Among the entries below, find each line holding "pPos" and return it.

── Given records

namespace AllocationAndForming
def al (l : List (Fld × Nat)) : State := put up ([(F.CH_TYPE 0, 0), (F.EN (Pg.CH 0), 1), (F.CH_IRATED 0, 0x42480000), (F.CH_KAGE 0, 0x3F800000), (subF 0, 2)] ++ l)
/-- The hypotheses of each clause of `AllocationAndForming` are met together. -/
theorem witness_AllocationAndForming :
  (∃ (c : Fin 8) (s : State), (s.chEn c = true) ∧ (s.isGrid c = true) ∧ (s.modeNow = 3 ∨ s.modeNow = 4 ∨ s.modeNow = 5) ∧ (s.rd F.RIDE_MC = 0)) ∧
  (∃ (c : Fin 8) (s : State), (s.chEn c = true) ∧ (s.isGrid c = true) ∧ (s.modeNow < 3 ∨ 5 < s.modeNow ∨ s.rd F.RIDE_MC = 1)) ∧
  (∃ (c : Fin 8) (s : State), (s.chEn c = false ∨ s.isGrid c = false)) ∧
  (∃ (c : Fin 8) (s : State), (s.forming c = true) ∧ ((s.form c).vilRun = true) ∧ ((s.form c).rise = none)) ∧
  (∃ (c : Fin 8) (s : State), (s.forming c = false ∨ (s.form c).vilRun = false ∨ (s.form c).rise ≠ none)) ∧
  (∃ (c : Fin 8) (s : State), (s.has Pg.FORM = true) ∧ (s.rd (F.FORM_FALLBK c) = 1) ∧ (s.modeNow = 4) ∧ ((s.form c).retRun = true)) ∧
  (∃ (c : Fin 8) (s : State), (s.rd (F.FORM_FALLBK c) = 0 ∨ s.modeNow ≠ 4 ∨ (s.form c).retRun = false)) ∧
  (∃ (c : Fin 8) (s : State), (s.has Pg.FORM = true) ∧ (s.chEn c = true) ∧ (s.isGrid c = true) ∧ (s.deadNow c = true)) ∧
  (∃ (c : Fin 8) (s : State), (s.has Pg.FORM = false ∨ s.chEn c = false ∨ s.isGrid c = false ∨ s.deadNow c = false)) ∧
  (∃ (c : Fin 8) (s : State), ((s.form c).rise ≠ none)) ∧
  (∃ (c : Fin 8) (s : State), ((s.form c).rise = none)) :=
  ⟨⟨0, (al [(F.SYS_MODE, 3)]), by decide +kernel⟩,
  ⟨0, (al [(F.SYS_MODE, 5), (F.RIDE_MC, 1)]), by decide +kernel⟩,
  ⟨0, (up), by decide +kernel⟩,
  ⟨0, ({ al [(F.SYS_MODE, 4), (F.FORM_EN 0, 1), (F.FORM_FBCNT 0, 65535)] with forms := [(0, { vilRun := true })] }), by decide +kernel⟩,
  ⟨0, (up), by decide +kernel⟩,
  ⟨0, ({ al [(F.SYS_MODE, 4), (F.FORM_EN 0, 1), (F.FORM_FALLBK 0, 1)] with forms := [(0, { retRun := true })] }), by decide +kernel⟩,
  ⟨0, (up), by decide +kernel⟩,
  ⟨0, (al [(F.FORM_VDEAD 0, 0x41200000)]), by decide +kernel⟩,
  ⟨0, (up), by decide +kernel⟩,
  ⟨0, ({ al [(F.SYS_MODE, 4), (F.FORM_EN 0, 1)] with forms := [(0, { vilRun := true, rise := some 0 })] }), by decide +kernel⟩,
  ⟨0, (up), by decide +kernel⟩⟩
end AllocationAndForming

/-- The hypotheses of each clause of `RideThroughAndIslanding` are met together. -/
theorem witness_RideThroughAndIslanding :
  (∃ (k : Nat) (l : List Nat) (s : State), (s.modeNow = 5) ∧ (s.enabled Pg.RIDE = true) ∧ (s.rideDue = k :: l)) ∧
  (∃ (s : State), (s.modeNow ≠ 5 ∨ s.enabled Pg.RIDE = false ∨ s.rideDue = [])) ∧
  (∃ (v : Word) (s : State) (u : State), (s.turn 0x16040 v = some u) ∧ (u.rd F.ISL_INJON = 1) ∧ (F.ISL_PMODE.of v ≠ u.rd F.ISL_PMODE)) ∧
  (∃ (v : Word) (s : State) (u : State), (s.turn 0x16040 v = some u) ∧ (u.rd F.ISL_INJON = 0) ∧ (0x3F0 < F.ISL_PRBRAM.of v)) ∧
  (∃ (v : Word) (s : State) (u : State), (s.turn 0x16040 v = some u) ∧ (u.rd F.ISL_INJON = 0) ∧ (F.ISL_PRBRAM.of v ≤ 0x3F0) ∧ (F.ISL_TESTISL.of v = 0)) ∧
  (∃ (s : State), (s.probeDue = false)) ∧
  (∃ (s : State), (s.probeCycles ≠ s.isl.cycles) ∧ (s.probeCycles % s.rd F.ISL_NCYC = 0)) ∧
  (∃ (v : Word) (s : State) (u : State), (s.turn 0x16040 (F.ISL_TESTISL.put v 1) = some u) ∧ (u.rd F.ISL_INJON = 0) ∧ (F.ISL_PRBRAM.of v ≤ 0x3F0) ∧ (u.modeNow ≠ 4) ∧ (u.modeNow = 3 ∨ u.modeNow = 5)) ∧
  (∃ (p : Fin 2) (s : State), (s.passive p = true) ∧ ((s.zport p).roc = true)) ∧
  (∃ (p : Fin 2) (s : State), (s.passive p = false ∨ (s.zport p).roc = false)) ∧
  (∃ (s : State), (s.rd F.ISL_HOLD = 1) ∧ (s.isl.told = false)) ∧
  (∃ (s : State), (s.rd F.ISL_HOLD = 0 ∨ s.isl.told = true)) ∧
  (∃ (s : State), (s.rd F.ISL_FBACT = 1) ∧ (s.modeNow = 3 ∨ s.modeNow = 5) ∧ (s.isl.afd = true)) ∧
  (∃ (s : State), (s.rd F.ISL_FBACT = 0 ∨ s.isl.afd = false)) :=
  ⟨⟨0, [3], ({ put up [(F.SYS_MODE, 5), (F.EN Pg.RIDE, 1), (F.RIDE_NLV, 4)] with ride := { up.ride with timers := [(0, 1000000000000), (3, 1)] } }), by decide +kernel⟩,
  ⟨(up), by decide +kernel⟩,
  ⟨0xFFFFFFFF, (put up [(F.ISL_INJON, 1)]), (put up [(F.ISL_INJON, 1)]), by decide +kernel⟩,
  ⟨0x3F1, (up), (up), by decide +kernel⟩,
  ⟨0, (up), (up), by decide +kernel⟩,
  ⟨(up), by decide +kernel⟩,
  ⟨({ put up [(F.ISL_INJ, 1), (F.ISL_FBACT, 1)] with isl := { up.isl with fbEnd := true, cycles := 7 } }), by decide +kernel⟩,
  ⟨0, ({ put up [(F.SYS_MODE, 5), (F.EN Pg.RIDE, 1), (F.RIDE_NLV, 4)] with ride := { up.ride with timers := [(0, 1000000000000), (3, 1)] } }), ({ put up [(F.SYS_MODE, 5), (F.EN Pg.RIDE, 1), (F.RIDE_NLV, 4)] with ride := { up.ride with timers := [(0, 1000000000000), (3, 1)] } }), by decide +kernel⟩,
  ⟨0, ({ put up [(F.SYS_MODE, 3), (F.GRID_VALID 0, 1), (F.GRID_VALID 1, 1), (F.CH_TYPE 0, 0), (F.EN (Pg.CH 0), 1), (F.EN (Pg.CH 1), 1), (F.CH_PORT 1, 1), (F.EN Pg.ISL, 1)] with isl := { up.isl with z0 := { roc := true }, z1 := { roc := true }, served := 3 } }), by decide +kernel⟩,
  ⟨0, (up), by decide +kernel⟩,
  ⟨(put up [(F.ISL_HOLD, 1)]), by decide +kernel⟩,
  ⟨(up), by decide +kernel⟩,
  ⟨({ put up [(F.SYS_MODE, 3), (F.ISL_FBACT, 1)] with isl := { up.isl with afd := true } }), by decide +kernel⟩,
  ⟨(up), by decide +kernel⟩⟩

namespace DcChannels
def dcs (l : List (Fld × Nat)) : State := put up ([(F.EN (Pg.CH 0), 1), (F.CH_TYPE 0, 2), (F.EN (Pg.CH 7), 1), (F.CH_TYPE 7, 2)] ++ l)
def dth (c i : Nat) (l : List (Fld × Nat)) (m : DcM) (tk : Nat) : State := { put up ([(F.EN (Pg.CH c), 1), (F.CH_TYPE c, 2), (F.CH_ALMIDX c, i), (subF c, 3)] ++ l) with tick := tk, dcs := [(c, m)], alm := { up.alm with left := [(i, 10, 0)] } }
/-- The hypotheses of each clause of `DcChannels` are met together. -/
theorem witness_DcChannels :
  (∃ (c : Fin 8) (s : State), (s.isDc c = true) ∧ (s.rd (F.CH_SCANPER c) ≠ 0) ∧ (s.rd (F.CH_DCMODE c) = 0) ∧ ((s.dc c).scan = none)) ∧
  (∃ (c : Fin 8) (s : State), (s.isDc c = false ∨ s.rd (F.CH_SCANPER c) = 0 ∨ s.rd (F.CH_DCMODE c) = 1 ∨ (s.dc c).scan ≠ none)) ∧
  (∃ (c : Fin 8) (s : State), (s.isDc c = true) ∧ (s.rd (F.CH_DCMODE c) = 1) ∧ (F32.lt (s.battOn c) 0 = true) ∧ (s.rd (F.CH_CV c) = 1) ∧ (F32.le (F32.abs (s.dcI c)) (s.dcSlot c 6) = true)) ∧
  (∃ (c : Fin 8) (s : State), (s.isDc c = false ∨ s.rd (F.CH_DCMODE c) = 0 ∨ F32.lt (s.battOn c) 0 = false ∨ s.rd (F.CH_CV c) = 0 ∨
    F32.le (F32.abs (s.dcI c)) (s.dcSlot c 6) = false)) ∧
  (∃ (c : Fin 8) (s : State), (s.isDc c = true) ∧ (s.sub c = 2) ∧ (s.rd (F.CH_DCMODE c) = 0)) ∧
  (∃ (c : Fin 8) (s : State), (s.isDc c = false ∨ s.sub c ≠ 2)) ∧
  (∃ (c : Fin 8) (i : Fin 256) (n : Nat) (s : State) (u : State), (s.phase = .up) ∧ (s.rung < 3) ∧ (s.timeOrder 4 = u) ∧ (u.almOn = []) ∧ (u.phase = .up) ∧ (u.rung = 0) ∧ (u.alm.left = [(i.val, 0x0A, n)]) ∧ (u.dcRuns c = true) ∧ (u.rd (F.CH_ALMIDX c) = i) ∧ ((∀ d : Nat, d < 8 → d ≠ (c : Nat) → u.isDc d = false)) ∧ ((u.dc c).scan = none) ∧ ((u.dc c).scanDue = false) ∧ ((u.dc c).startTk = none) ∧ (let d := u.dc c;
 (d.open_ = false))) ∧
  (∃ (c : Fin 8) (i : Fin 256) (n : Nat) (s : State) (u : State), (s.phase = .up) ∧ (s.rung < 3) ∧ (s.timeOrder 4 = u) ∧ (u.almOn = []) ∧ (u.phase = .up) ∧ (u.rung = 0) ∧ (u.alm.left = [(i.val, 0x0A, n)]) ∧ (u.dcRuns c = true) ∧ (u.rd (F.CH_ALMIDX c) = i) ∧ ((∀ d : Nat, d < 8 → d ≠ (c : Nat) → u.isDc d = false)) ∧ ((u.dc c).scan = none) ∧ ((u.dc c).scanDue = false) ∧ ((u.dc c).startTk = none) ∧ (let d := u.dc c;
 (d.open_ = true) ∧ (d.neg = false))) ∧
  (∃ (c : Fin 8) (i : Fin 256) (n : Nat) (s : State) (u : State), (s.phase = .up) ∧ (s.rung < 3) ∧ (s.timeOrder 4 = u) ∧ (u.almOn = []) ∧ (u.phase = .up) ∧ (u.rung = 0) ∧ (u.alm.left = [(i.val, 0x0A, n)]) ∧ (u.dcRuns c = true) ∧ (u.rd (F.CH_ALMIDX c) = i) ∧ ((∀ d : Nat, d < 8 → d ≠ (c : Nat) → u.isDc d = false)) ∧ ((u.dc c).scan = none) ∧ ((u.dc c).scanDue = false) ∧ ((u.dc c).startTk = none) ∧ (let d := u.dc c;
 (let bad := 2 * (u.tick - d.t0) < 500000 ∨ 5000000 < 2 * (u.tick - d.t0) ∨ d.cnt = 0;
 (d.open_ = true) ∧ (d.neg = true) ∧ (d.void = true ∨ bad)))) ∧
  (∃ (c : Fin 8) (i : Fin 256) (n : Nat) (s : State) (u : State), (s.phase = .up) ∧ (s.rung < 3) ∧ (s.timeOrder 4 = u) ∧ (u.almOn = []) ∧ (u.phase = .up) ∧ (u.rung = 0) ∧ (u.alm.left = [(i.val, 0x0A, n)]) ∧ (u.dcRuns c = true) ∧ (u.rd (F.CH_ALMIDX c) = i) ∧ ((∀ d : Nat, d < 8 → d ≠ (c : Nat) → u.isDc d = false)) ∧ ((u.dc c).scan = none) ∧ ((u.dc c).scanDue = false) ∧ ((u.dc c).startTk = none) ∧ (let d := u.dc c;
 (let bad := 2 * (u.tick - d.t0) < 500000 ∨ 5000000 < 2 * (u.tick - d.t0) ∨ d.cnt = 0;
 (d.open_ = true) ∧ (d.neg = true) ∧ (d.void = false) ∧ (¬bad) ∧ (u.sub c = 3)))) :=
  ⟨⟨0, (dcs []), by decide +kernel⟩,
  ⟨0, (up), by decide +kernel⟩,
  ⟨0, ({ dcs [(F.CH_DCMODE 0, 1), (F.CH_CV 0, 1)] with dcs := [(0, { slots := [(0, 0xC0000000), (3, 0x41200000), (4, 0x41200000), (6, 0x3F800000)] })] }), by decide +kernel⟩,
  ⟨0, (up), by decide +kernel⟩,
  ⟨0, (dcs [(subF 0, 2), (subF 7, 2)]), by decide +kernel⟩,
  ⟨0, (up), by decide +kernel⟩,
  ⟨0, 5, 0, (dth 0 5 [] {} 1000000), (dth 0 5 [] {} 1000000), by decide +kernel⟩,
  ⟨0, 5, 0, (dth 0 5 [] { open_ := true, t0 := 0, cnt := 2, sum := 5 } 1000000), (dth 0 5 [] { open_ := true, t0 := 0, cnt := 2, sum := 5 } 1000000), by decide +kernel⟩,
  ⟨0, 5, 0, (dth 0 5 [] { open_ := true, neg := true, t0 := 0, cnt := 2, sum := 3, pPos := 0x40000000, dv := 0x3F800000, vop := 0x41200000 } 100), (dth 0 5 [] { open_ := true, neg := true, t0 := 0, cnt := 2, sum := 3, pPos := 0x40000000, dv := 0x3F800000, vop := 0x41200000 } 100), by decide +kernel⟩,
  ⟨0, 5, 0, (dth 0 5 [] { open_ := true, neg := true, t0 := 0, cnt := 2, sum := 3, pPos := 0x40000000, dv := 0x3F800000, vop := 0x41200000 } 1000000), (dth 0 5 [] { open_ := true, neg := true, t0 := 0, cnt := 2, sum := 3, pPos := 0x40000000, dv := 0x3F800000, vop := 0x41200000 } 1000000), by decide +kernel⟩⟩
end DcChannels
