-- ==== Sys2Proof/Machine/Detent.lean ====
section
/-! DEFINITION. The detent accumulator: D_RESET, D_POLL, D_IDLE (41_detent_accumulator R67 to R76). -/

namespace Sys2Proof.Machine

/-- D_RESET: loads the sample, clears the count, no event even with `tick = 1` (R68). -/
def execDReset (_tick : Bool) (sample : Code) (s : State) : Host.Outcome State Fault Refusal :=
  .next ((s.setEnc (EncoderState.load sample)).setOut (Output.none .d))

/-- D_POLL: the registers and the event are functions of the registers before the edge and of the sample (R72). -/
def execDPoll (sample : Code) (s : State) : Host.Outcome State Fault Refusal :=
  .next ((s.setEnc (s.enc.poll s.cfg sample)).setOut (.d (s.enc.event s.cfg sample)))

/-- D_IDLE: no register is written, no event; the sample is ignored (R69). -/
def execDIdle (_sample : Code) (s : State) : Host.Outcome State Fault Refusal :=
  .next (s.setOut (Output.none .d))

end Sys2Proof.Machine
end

────

**Your solution:**
  ⟨0, 5, 0, (dth 0 5 [] { open_ := true, neg := true, t0 := 0, cnt := 2, sum := 3, pPos := 0x40000000, dv := 0x3F800000, vop := 0x41200000 } 100), (dth 0 5 [] { open_ := true, neg := true, t0 := 0, cnt := 2, sum := 3, pPos := 0x40000000, dv := 0x3F800000, vop := 0x41200000 } 100), by decide +kernel⟩,
  ⟨0, 5, 0, (dth 0 5 [] { open_ := true, neg := true, t0 := 0, cnt := 2, sum := 3, pPos := 0x40000000, dv := 0x3F800000, vop := 0x41200000 } 1000000), (dth 0 5 [] { open_ := true, neg := true, t0 := 0, cnt := 2, sum := 3, pPos := 0x40000000, dv := 0x3F800000, vop := 0x41200000 } 1000000), by decide +kernel⟩⟩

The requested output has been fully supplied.